Kamis, 03 Agustus 2017

DOSA BESAR

PENGERTIAN DOSA BESAR

dosa besar adalah dosa yang pelakunya diancam dengan hukuman di dunia, azab di akhirat, dan dilaknat allah dan rasulullah. Dosa yang pelakunya diancam di dunia antara lain, membunuh, korupsi, merampok, mencuru. Sedangkan dosa yang pelakunya diancam dengan siksa di akhirat antara lain. Kufur, musyrik, melalikan perintah agama. Hal ini seperti yang dujelaskan allah dalam surah At-Taubah ayat 68.
وَعَدَ اللَّهُ الْمُنَافِقِينَ وَالْمُنَافِقَاتِ وَالْكُفَّارَ نَارَ جَهَنَّمَ خَالِدِينَ فِيهَا ۚ هِيَ حَسْبُهُمْ ۚوَلَعَنَهُمُ اللَّهُ ۖ وَلَهُمْ عَذَابٌ مُقِيمٌ
Artinya : Allah mengancam orang-orang munafik laki-laki dan perempuan dan orang-orang kafir dengan neraka Jahannam, mereka kekal di dalamnya.
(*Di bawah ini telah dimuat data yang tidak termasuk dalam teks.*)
/-- The entry waits for a flash fetch. -/
def needsFlash (s : State) (e : Repair) : Bool :=
  (repairShadow s e).isNone && (keyIdent s e.key).getLsbD 35 && e.fetched.isNone && e.failed == 0 && e.wrote == 0

/-- A repair that has failed: E405, then quarantine, or trigger 7 for the ring (R227, R231). -/
def repairFail (e : Repair) (cause : Nat) (s : State) : State :=
  let s := repairDone e s
  if e.lane < 64 then
    rgnQuarantine e.lane 1 (wordReport 5 cause e.key 0x405 (s.count (Reg.rgnCntRepair e.lane) 35 24))
  else failsafeWith 0x40B 11 (1 <<< 6) (wordReport 5 cause e.key 0x405) s

/-- Change the entry of a queue. -/
def repairSet (e f : Repair) (s : State) : State :=
  { s with cal := { s.cal with queue := s.cal.queue.map (fun r => if r = e then f else r) } }

/-- The re-read of a repaired word is clean: the repair has ended, from the shadow or from flash (R227). -/
def repairClean (e : Repair) (s : State) : State :=
  let s := repairDone e s
  if e.wrote = 3 then wordReport 3 0 e.key 0x403 (s.count (Reg.rgnCntRepair e.lane) 11 0)
  else
    let s := if e.lane < 64 then s.count (Reg.rgnCntRepair e.lane) 23 12 else s.count Reg.calCntRing 35 0
    wordReport 4 (fld (keyIdent s e.key) 34 33 <<< 4) e.key 0x404 s

/-- The re-read of the word just written (R227): with any error it is not clean (DEDUCED: log entry 56), so the flash branch follows the
shadow's, and after that the repair has failed. -/
def repairReread (e : Repair) (s : State) : State :=
  let s := goldRead e.key s
  match cfgChk s e.key with
  | .good _ => repairClean e s
  | _ => if e.wrote = 3 then repairSet e { e with wrote := 0, tried := true } s else repairFail e 4 s

/-- One step of the repair in progress in a lane (R227): the write from the shadow or from the frame fetched, the re-read, or the failure. A
region without a flash source fails with cause 3, or with cause 4 where the re-read after the shadow's word was not clean (DESIGN CHOICE: log
entry 104). -/
def opRepair (lane : Nat) (s : State) : State :=
  match laneRepair s lane with
  | none => s
  | some e =>
    if e.wrote ≠ 0 then repairReread e s
    else match repairShadow s e with
      | some v => repairSet e { e with wrote := 3 } (repairWrite e.key v (mirrorFix e.key s))
      | none =>
        if !(keyIdent s e.key).getLsbD 35 then repairFail e (if e.tried then 4 else 3) s
        else match e.fetched with
          | some v => repairSet e { e with wrote := 4 } (repairWrite e.key v s)
          | none => if e.failed = 0 then s else repairFail e e.failed.toNat s

/-- The entry that the flash serves now: the first in the order of detection that is its lane's repair and waits for a fetch (R228). -/
def fetchNext (s : State) : Option Repair :=
  s.cal.queue.find? (fun e => needsFlash s e && laneRepair s e.lane == some e)

/-- A bank that holds a page of the tag segments of a frame is busy: the fetch waits for it (R228, R372). -/
def fetchWaits (s : State) (slot key : Nat) : Bool :=
  let b := frameOffset (keySeg key) (keyCol key) (keyMinor key)
  let first := 4100 * (b / 4096)
  let last := 4100 * ((b + 127) / 4096) + 4099
  (List.range 66).any (fun i =>
    let w := (s.slotRec slot).hlen + min last (first + 128 * i)
    bankBusy s (w / 128 % 16))

/-- The fetch of a lane's word (R229). -/
def opRepairFetch (lane : Nat) (s : State) : State :=
  match fetchNext s with
  | none => s
  | some e =>
    let slot := fld (keyIdent s e.key) 34 33
    if e.lane ≠ lane ∨ fetchWaits s slot e.key then s
    else
      let r := slotFrame slot (keySeg e.key) (keyCol e.key) (keyMinor e.key) s
      match r.1 with
      | some ws => repairSet e { e with fetched := some (ws.getD (keyWord e.key) 0) } r.2
      | none => repairSet e { e with failed := 1 } r.2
Cukuplah neraka itu bagi mereka, dan Allah melaknati mereka, dan bagi mereka azab yang kekal

CONTOH-CONTOH PERBUATAN DOSA BESAR
1.       Syirik yakni menyekutukan allah .
2.       Kufur yakni mengingkari adanya allah
3.       Nifak yakni bertentangan dengan apa yang ada di dalam hatinya
4.       Fasik yakni melupakan allah

Dosa besar terhadap masyarakat
1.       Membunuh adalah menghilangkan nyawa seseorang dengan sengaja
2.       Menganiaya adalah merupakan tindakan yang dilakukan oleh seseorang dengan sengaja                                   membahayakan keselamatan jiwa orang lain.
3.       Merampok adalah mengambil milik orang lain dengan jalan paksa
4.       Mencuri adalah merupakan tindakan mengambil barang milik orang lain secara diam-diam

Dosa besar terhadap keluarga

bentuk dari dosa besar terhadap keluarga adaa bermacam-macam seperti yang dilakukan oleh anak. Anak yang durhaka tergolong ke dalam dosa besar kepada keluarga. Ibu dan bapak adalah kedua orang tua kita yang harus selalu kita hormati. Oleh karena itu, termasuk dosa besar bila seseorang mencaci maki ayah dan ibunya. Orang yang berbuat demikian nantinya akan di benci oleh allah swt. Balasan bagi orang-orang yang mendurhakai kedua orang tuanya adalah kesengsaraan di dunia dan di akhirat.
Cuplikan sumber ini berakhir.